Artwork
From cartoonist Howard Cruse I bought one of the original pages of artwork to his amazing graphic novel Stuck Rubber Baby. It’s page one of the story and I feel kinda privileged to have it. That novel is an amazing, powerful work…if you haven’t read it yet you really should.
Howard posted a note about how the artwork contains a correction patch to resolve how he’d initially drawn the story’s main character, with how he’d drawn him as he continued working on the story. It took him years to finish it, and when he got done he could see there were some changes he needed to make on the pages he’d drawn years before.
That’s normal in artwork that’s meant for publication, and those of us who buy originals of this sort of artwork do (or should) value it for precisely that wonderful insight into the artist’s process you get from seeing how the work was made, corrections and all. And I, just a happy amateur, know how it is to look back on what you did years ago and see everything that’s wrong with it. Look at my early strips of A Coming Out Story and compare them with the most current ones and you can see my drawing technique on the series improving pretty drastically. As they say, practice makes perfect…especially when you have no idea what you’re doing. If I wanted to make those early strips look consistent with the new ones I’d pretty much have to redraw them all from scratch.

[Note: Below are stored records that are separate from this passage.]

theorem grantWindow_kept {pq : List Instr} (s : State) (hk : Kept pq s) : Kept pq (grantWindow s).2.2 := by
  unfold grantWindow
  extract_lets s1
  have h1 : Kept pq s1 := touchEstimator_kept s hk
  clear_value s1
  repeat' (with_reducible first | exact h1 | split | apply updateCharger_kept | apply openWindow_kept)

theorem grantWindow_keptE {pq : List Instr} {s : State} {ra} {rb rc} (hk : Kept pq s) (he : grantWindow s = (ra, rb, rc)) :
    Kept pq rc := by
  have := grantWindow_kept (pq := pq) s hk
  rw [he] at this; exact this

theorem shipAnswer_kept {pq : List Instr} (s : State) (hk : Kept pq s) : Kept pq (shipAnswer s).2.2 := by
  unfold shipAnswer
  repeat' (with_reducible first | exact hk | apply touchEstimator_kept | apply enterShip_kept | apply kept_ite | split | dsimp only)

theorem shipAnswer_keptE {pq : List Instr} {s : State} {ra} {rb rc} (hk : Kept pq s) (he : shipAnswer s = (ra, rb, rc)) :
    Kept pq rc := by
  have := shipAnswer_kept (pq := pq) s hk
  rw [he] at this; exact this

theorem clearLatches_kept {pq : List Instr} (s : State) (hk : Kept pq s) : Kept pq (clearLatches s).2.2 := by
  unfold clearLatches
  repeat' (with_reducible first | exact hk | apply kept_ite | fail_if_no_progress refine kept_mk (kept_parts ?_) | split)

theorem clearLatches_keptE {pq : List Instr} {s : State} {ra} {rb rc} (hk : Kept pq s) (he : clearLatches s = (ra, rb, rc)) :
    Kept pq rc := by
  have := clearLatches_kept (pq := pq) s hk
  rw [he] at this; exact this

theorem clearTripLatch_kept {pq : List Instr} (s : State) (hk : Kept pq s) : Kept pq (clearTripLatch s).2.2 := by
  unfold clearTripLatch
  repeat' (with_reducible first | exact hk | apply kept_ite | fail_if_no_progress refine kept_mk (kept_parts ?_) | split)

theorem clearTripLatch_keptE {pq : List Instr} {s : State} {ra} {rb rc} (hk : Kept pq s) (he : clearTripLatch s = (ra, rb, rc)) :
    Kept pq rc := by
  have := clearTripLatch_kept (pq := pq) s hk
  rw [he] at this; exact this

theorem lockAnswer_kept {pq : List Instr} (s : State) (b : Bool) (hk : Kept pq s) : Kept pq (lockAnswer s b).2.2 := by
  unfold lockAnswer
  repeat' (with_reducible first | exact hk | apply setOwnerLock_kept)

theorem lockAnswer_keptE {pq : List Instr} {s : State} {b : Bool} {ra} {rb rc} (hk : Kept pq s) (he : lockAnswer s b = (ra, rb,
    rc)) :
    Kept pq rc := by
  have := lockAnswer_kept (pq := pq) s b hk
  rw [he] at this; exact this

theorem selftestAnswer_kept {pq : List Instr} (s : State) (target : Byte) (index : BitVec 16) (hk : Kept pq s) :
    Kept pq (selftestAnswer s target index).2.2 := by
  unfold selftestAnswer
  repeat' (with_reducible first | exact hk | apply queueTest_kept | apply kept_ite
                                | fail_if_no_progress refine kept_mk (kept_parts ?_) | split)

theorem selftestAnswer_keptE {pq : List Instr} {s : State} {target : Byte} {index : BitVec 16} {ra} {rb rc} (hk : Kept pq s) (he :
    selftestAnswer s target index = (ra, rb, rc)) :
    Kept pq rc := by
  have := selftestAnswer_kept (pq := pq) s target index hk
  rw [he] at this; exact this

theorem ackNotices_kept {pq : List Instr} (s : State) (first last : Word) (hk : Kept pq s) :
    Kept pq (ackNotices s first last).2.2 := by
  unfold ackNotices
  repeat' (with_reducible first | exact hk | apply clearRollback_kept | apply kept_ite
                                | fail_if_no_progress refine kept_mk (kept_parts ?_) | split)

theorem ackNotices_keptE {pq : List Instr} {s : State} {first last : Word} {ra} {rb rc} (hk : Kept pq s) (he : ackNotices s first
    last = (ra, rb, rc)) :
    Kept pq rc := by
  have := ackNotices_kept (pq := pq) s first last hk
  rw [he] at this; exact this

theorem activateAnswer_kept {pq : List Instr} (s : State) (pkg : Word) (flags : Byte) (hk : Kept pq s) :
    Kept pq (activateAnswer s pkg flags).2.2 := by
  unfold activateAnswer
  repeat' (with_reducible first | exact hk | apply activatePackage_kept | apply setFw_kept | apply sendActivate_kept
                                | refine activatePackage_keptE ?_ (by assumption) | apply kept_ite
                                | fail_if_no_progress refine kept_mk (kept_parts ?_) | split | dsimp only)

theorem activateAnswer_keptE {pq : List Instr} {s : State} {pkg : Word} {flags : Byte} {ra} {rb rc} (hk : Kept pq s) (he :
    activateAnswer s pkg flags = (ra, rb, rc)) :
    Kept pq rc := by
  have := activateAnswer_kept (pq := pq) s pkg flags hk
  rw [he] at this; exact this

theorem effectOf_kept {pq : List Instr} (s : State) (hdr : QmpHdr) (b : QmpBody) (hk : Kept pq s) :
    Kept pq (effectOf s hdr b).2.2 := by
  cases b with
  | esbRestore blk => exact restoreBlock_kept s blk hk
  | grantRest => exact grantWindow_kept s hk
  | fwChunk pkg off total crc rsv data => exact fwChunkAnswer_kept s _ _ hk
  | fwActivate pkg flags => exact activateAnswer_kept s pkg flags hk
  | fwLockSet => exact lockAnswer_kept s true hk
  | fwLockClear =>
    unfold effectOf
    dsimp only
    split
    · exact lockAnswer_kept s false hk
    · exact hk
  | selftest target index => exact selftestAnswer_kept s target index hk
  | debugChallenge => exact giveChallenge_kept s hk
  | debugResponse sig verifies => exact takeResponse_kept s hdr.carrier verifies hk
  | shipMode => exact shipAnswer_kept s hk
  | clearRailLatch => exact clearLatches_kept s hk
  | clearTrip => exact clearTripLatch_kept s hk
  | noticeAck first last => exact ackNotices_kept s first last hk
  | _ => exact hk

theorem effectOf_keptE {pq : List Instr} {s : State} {hdr : QmpHdr} {b : QmpBody} {ra} {rb rc} (hk : Kept pq s) (he : effectOf s
    hdr b = (ra, rb, rc)) :
    Kept pq rc := by
  have := effectOf_kept (pq := pq) s hdr b hk
  rw [he] at this; exact this

theorem runEffect_kept {pq : List Instr} (s : State) (hdr : QmpHdr) (b : QmpBody) (hk : Kept pq s) :
    Kept pq (runEffect s hdr b).2.2 := by
  unfold runEffect
  repeat' (with_reducible first | exact hk | apply effectOf_kept | refine effectOf_keptE ?_ (by assumption) | split)

theorem runEffect_keptE {pq : List Instr} {s : State} {hdr : QmpHdr} {b : QmpBody} {ra} {rb rc} (hk : Kept pq s) (he : runEffect s
    hdr b = (ra, rb, rc)) :
    Kept pq rc := by
  have := runEffect_kept (pq := pq) s hdr b hk
  rw [he] at this; exact this

theorem copyBoot_kept {pq : List Instr} (s : State) (half : Bool) (h : FwHeader) (verifies : Bool) (hk : Kept pq s) :
    Kept pq (copyBoot s half h verifies) := by
  unfold copyBoot
  repeat' (with_reducible first | exact hk | assumption | apply cfEraseRange_kept | apply cfPut_kept | apply setFw_kept
                                | apply selectBoot_kept | apply kept_ite | refine kept_foldl ?_ _ ?_ | intro _ _ _)

theorem restartKept_kept {pq : List Instr} (s : State) (hk : Kept pq s) : Kept pq (restartKept s) := by
  unfold restartKept
  repeat' (with_reducible first | exact hk | apply bootSteps_kept | apply dataPathReset_kept)

theorem crocusRestart_kept {pq : List Instr} (s : State) (hk : Kept pq s) : Kept pq (crocusRestart s) := by
  unfold crocusRestart
  repeat' (with_reducible first | exact hk | apply copyBoot_kept | apply restartKept_kept | apply kept_ite | split)

theorem resequenceCleared_kept {pq : List Instr} (s : State) (cleared : Nat) (hk : Kept pq s) :
    Kept pq (resequenceCleared s cleared) := by
  unfold resequenceCleared
  repeat' (with_reducible first | exact hk | apply tryStart_kept | apply resumeBoot_kept | apply beginSequence_kept
                                | apply groupBack_kept | apply kept_ite | fail_if_no_progress refine kept_mk (kept_parts ?_)
                                | split | dsimp only)

theorem afterAnswer_kept {pq : List Instr} (s : State) (b : QmpBody) (st : QmpStatus) (body : List Byte) (hk : Kept pq s) :
    Kept pq (afterAnswer s b st body) := by
  unfold afterAnswer
  repeat' (with_reducible first | exact hk | apply crocusRestart_kept | apply triggerSave_kept | apply resequenceCleared_kept
                                | apply tryStart_kept | apply kept_ite | fail_if_no_progress refine kept_mk (kept_parts ?_) | split)

theorem consume_kept {pq : List Instr} (s : State) (hdr : QmpHdr) (op : BitVec 16) (st : QmpStatus) (body : List Byte) (hk : Kept
    pq s) :
    Kept pq (consume s hdr op st body) := hk

theorem consumeAon_kept {pq : List Instr} (s : State) (hdr : QmpHdr) (op : BitVec 16) (st : QmpStatus) (body : List Byte) (hk :
    Kept pq s) :
    Kept pq (consumeAon s hdr op st body) := by
  unfold consumeAon
  repeat' (with_reducible first | exact hk | apply setQmp_kept | apply modSession_kept | apply kept_ite
                                | fail_if_no_progress refine kept_mk (kept_parts ?_) | split | dsimp only)

theorem executeNext_kept {pq : List Instr} (s : State) (hdr : QmpHdr) (b : QmpBody) (hk : Kept pq s) :
    Kept pq (executeNext s hdr b) := by
  unfold executeNext
  repeat' (with_reducible first | exact hk | apply runEffect_kept | apply setFw_kept | apply afterAnswer_kept
                                | apply respond_kept | apply consume_kept | refine runEffect_keptE ?_ (by assumption)
                                | apply kept_ite)

theorem sequenced_kept {pq : List Instr} (s : State) (hdr : QmpHdr) (b : QmpBody) (x : Session) (hk : Kept pq s) :
    Kept pq (sequenced s hdr b x) := by
  unfold sequenced
  repeat' (with_reducible first | exact hk | apply hold_kept | apply respond_kept | apply executeNext_kept | apply kept_ite | split)

theorem sequencedAon_kept {pq : List Instr} (s : State) (hdr : QmpHdr) (b : QmpBody) (next : Word) (hk : Kept pq s) :
    Kept pq (sequencedAon s hdr b next) := by
  unfold sequencedAon
  repeat' (with_reducible first | exact hk | apply runEffect_kept | apply afterAnswer_kept | apply respond_kept
                                | apply consumeAon_kept | refine runEffect_keptE ?_ (by assumption) | apply kept_ite | split)

theorem answerPlain_kept {pq : List Instr} (s : State) (hdr : QmpHdr) (b : QmpBody) (hk : Kept pq s) :
    Kept pq (answerPlain s hdr b) := by
  unfold answerPlain
  repeat' (with_reducible first | exact hk | apply runPlain_kept | apply respond_kept)

theorem inSession_kept {pq : List Instr} (s : State) (hdr : QmpHdr) (b : QmpBody) (hk : Kept pq s) :
    Kept pq (inSession s hdr b) := by
  unfold inSession
  repeat' (with_reducible first | exact hk | apply modSession_kept | apply respond_kept | apply answerPlain_kept
                                | apply sequencedAon_kept | apply sequenced_kept | apply kept_ite
                                | fail_if_no_progress refine kept_mk (kept_parts ?_) | split)

theorem admitRequest_kept {pq : List Instr} (s : State) (hdr : QmpHdr) (b : QmpBody) (hk : Kept pq s) :
    Kept pq (admitRequest s hdr b) := by
  unfold admitRequest
  repeat' (with_reducible first | exact hk | apply hold_kept | apply respond_kept | apply answerPlain_kept
                                | apply inSession_kept | apply kept_ite | fail_if_no_progress refine kept_mk (kept_parts ?_)
                                | split)

theorem receiveOp_kept {pq : List Instr} (s : State) (hdr : QmpHdr) (op : BitVec 16) (b : Option QmpBody) (hk : Kept pq s) :
    Kept pq (receiveOp s hdr op b) := by
  unfold receiveOp
  repeat' (with_reducible first | exact hk | apply emit_kept | apply respond_kept | apply admitRequest_kept | apply kept_ite
                                | split)

theorem receive_kept {pq : List Instr} (s : State) (hdr : QmpHdr) (b : QmpBody) (hk : Kept pq s) : Kept pq (receive s hdr b) := by
  unfold receive
  repeat' (with_reducible first | exact hk | apply receiveOp_kept)

theorem runHeld_kept {pq : List Instr} (s : State) (hk : Kept pq s) : Kept pq (runHeld s) := by
  unfold runHeld
  repeat' (with_reducible first | exact hk | assumption | apply admitRequest_kept | apply setQmp_kept | apply kept_ite
                                | refine kept_foldl ?_ _ ?_ | intro _ _ _)

theorem finishActivate_kept {pq : List Instr} (s : State) (hk : Kept pq s) : Kept pq (finishActivate s) := by
  unfold finishActivate
  repeat' (with_reducible first | exact hk | apply setFw_kept | apply runHeld_kept | apply respond_kept | apply consume_kept
                                | fail_if_no_progress refine kept_mk (kept_parts ?_) | split)

/-! ## Machine/BusOps.lean -/

theorem setLb_kept {pq : List Instr} (s : State) (f : LocalBus → LocalBus) (hk : Kept pq s) : Kept pq (setLb s f) := hk

theorem afterClear_kept {pq : List Instr} (s : State) (hk : Kept pq s) : Kept pq (afterClear s) := hk

theorem ignoreRemote_kept {pq : List Instr} (s : State) (hk : Kept pq s) : Kept pq (ignoreRemote s) := by
  unfold ignoreRemote
  repeat' (with_reducible first | exact hk | assumption | apply ignoreSite_kept | apply kept_ite | refine kept_foldl ?_ _ ?_
                                | intro _ _ _)

theorem localStuck_kept {pq : List Instr} (s : State) (hk : Kept pq s) : Kept pq (localStuck s) := by
  unfold localStuck
  repeat' (with_reducible first | exact hk | apply setLb_kept | apply raise_kept | apply updateCharger_kept
                                | apply identityLost_kept | apply ignoreRemote_kept | apply finishSheet_kept | apply kept_ite
                                | fail_if_no_progress refine kept_mk (kept_parts ?_) | split)

theorem smbusStuck_kept {pq : List Instr} (s : State) (scl : Bool) (hk : Kept pq s) : Kept pq (smbusStuck s scl) := by
  unfold smbusStuck
  repeat' (with_reducible first | exact hk | apply setSmb_kept | apply logEvent_kept | apply raise_kept | apply kept_ite
                                | fail_if_no_progress refine kept_mk (kept_parts ?_) | split)

theorem localCleared_kept {pq : List Instr} (s : State) (hk : Kept pq s) : Kept pq (localCleared s) := by
  unfold localCleared
  repeat' (with_reducible first | exact hk | apply raise_kept | apply afterClear_kept | apply setLb_kept)

theorem smbusCleared_kept {pq : List Instr} (s : State) (hk : Kept pq s) : Kept pq (smbusCleared s) := by
  unfold smbusCleared
  repeat' (with_reducible first | exact hk | apply setSmb_kept | apply sendCurrent_kept | apply sendQueued_kept | apply kept_ite)

theorem clearLocal_kept {pq : List Instr} (s : State) (c : Option ClearOutcome) (hk : Kept pq s) : Kept pq (clearLocal s c) := by
  unfold clearLocal
  split
  · exact hk
  · extract_lets t
    have h : Kept pq t := setLb_kept _ _ hk
    clear_value t
    split
    · exact localCleared_kept _ h
    · exact afterClear_kept _ h
    · exact h
    · exact localStuck_kept _ h

theorem clearSmbus_kept {pq : List Instr} (s : State) (c : Option ClearOutcome) (hk : Kept pq s) : Kept pq (clearSmbus s c) := by
  unfold clearSmbus
  repeat' (with_reducible first | exact hk | apply setSmb_kept | apply smbusCleared_kept | apply smbusStuck_kept
                                | apply kept_ite | fail_if_no_progress refine kept_mk (kept_parts ?_) | split)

My work does not have the polish a formally trained and really good professional can put on it. I am a hunt-and-peck draftsman at best. But grant me this at least: I am doing my best. Sometimes I look back on what I’ve done previously and I cringe. Hell, sometimes I look at what I’ve just done and I cringe. But I keep telling myself that if I give up I will never improve, so I keep doing it.
And…I have the need. If you feel it too then you know what I’m talking about. I couldn’t stop if I wanted to. The drawings, the photography, I get no reward for any of it other than that feeling of fulfillment when it’s finally out of me, and, surprisingly, a very small but devoted readership for A Coming Out Story (some of whom keep nudging me from time to time to keep working on the damn thing). So when I sit down to my drafting table I give it everything I have. But I am no professional artist. I know this. Hopefully the story I’m telling makes up for the skills I lack.